Let’s talk the hard talk.

A lot of time and effort went into making calls to shops up and down the country to take our books, and this proved fruitful. Out of 32 shops, we experienced only one which accepted the books but a week later rang to ask us to take them back…This particular title was well-received elsewhere and to date has sold 600 copies, not including a long list of libraries at home, in the UK, and the US.

The Arts Council of Ireland and Kildare County Arts Council Service have been hugely supportive

Our purchasers include Alan Hanna’s, Kennys, Charlie Byrnes, Books.ie, Khans, Books Centre Wexford, Books Kilkenny, Woodbines, Connolly’s, Farrell’s Bookshop, and others listed on our website. There are others also coming on board. We’ve been supported and treated kindly by everyone we approached, and for the most part paid upon request – which keeps the printer happy. The Arts Council of Ireland and Kildare County Arts Council Service have been hugely supportive. Winning a Kildare Artistic Entrepreneur Award in 2021 and a Decade of Commemorations Award 2022 were boosts to a fledgling publisher. 

Breaking down the numbers

Our latest title cost €8 per copy from our printer. It sells for €15.00, of which booksellers take a percentage of between 25% to 40%. If we factor in the shop selling 10 copies, that’s €150 at 35%, of which we receive €97.50, that makes a total profit for us of €17.00, after we pay the printer. But. Hold on, we distributed nationwide…on day trips, driving, mainly…so we’re in the red.
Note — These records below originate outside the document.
-- ==== Sys2Proof/Machine/MemoryInstr.lean ====
section
/-! DEFINITION. Machine/MemoryInstr.lean: the loads and stores (spec/40_memory_instructions.md). In the manual's naming Rd or Ld is the address
register and Rs the data register, for loads and stores alike. -/

namespace Sys2Proof.Machine

/-! ## Data types (R174, R175) -/

/-- The data types of a memory access. -/
inductive DataType where
  | byteS | byteU | halfU | halfS | word | double
  deriving DecidableEq, Repr

/-- The size of one access; a double-word is two words (20_memory R104). -/
def DataType.size : DataType → Size
  | .byteS => .byte
  | .byteU => .byte
  | .halfU => .half
  | .halfS => .half
  | .word => .word
  | .double => .word

/-- A loaded value expanded to 32 bits (R184 to R189). -/
def DataType.expand (t : DataType) (v : Word) : Word :=
  match t with
  | .byteS => (v.extractLsb' 0 8).signExtend 32
  | .halfS => (v.extractLsb' 0 16).signExtend 32
  | _ => v

/-- The Range Error of a signed store (R178). -/
def DataType.storeRange (t : DataType) (v : Word) : Bool :=
  match t with
  | .byteS => outsideSigned 8 v.toInt
  | .halfS => outsideSigned 16 v.toInt
  | _ => false

/-- A second word follows. -/
def DataType.isDouble (t : DataType) : Bool := t == .double

/-- Rs, or Rsf of a double-word, is a register that cannot be loaded from memory: PC, SR, G14, G15 (R176, 93 U30). -/
def loadForbidden (t : DataType) : Reg → Bool
  | .l _ => false
  | .g c => c == 0 || c == 1 || c == 14 || c == 15 || (t.isDouble && c == 13)

/-! ## Accesses of one or two words -/

/-- Read at `a`, expanded; base and address on one side of the IRAM boundary (20_memory R100). -/
def State.loadWord (s : State) (t : DataType) (base a : Word) : Out (Word × State) :=
  match iramRefusal base a with
  | some r => .refused r
  | none => andThen (s.memRead t.size a) fun (v, u) => .next (t.expand v, u)

/-- Load Rs, or Rs//Rsf from a and a + 4 (R180 to R189). -/
def State.loadMemory (s : State) (t : DataType) (base a : Word) (rs : Reg) : Out State :=
  andThen (s.loadWord t base a) fun (v, u) =>
    if t.isDouble then
      withFollower rs fun rsf =>
        andThen (u.loadWord t base (a + 4)) fun (vf, x) => .next ((x.writeSlot v (regSlot rs)).writeSlot vf rsf)
    else .next (u.writeSlot v (regSlot rs))

/-- Write at `a`; base and address on one side of the IRAM boundary (20_memory R100). -/
def State.storeWord (s : State) (t : DataType) (base a v : Word) : Out State :=
  match iramRefusal base a with
  | some r => .refused r
  | none => s.memWrite t.size a v

/-- Store v, or v and vf at a and a + 4 (R201 to R216). -/
def State.storeMemory (s : State) (t : DataType) (base a v vf : Word) : Out State :=
  andThen (s.storeWord t base a v) fun u => if t.isDouble then u.storeWord t base (a + 4) vf else .next u

/-- Load Rs, or Rs//Rsf, from the I/O space (R190, R191). -/
def State.loadIo (s : State) (double : Bool) (a : Word) (rs : Reg) : Out State :=
  andThen (s.ioRead a) fun (v, u) =>
    if double then
      withFollower rs fun rsf =>
        andThen (u.ioRead (a + 4)) fun (vf, x) => .next ((x.writeSlot v (regSlot rs)).writeSlot vf rsf)
    else .next (u.writeSlot v (regSlot rs))

/-- Store to the I/O space (R192, R193). -/
def State.storeIo (s : State) (double : Bool) (a v vf : Word) : Out State :=
  andThen (s.ioWrite a v) fun u => if double then u.ioWrite (a + 4) vf else .next u

/-- The second word of a double-word store: the follower's value, zero where Rs denotes the SR; read from `r`, where the address register is
already incremented (R177, R179). -/
def withStoredLow {α : Type} (double : Bool) (rs : Reg) (r : State) (f : Word → Out α) : Out α :=
  if !double || rs.isSr then f 0 else withFollower rs fun rsf => f (r.readSlot rsf)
Tellingly, why we need grant support, is that there is, obviously, no pay for the writer’s time and storytelling skill sets, or the administration involved. So, is this why a writer should retire? Or at least stop competing for shelf space? In that regard, we intend to stay small, and applications for grants and determinations there-of will probably mean either the death knell for Owl Fellas Press, or its survival.

Tellingly, why we need grant support, is that there is, obviously, no pay for the writer’s time and storytelling skill sets

One of our reverted titles was optioned by a UK film company (€2,000) and because our old publisher took down the eBook versions of our reverted titles, we’ve brought them out ourselves—with our own cover designs—and so they’re again available. We find Amazon a reliable tool for our books: the printing is cheaper which makes the books more affordable. But we prefer to support our Irish printer, to have a personal connection with them, so we’re not entirely won over by the conglomerate just yet…this A.I. thing, y’know…

One upside—boy, are we having some fun, meeting great people and getting to see the sights of this beautiful country, living up to our motto: Time for a few hoots.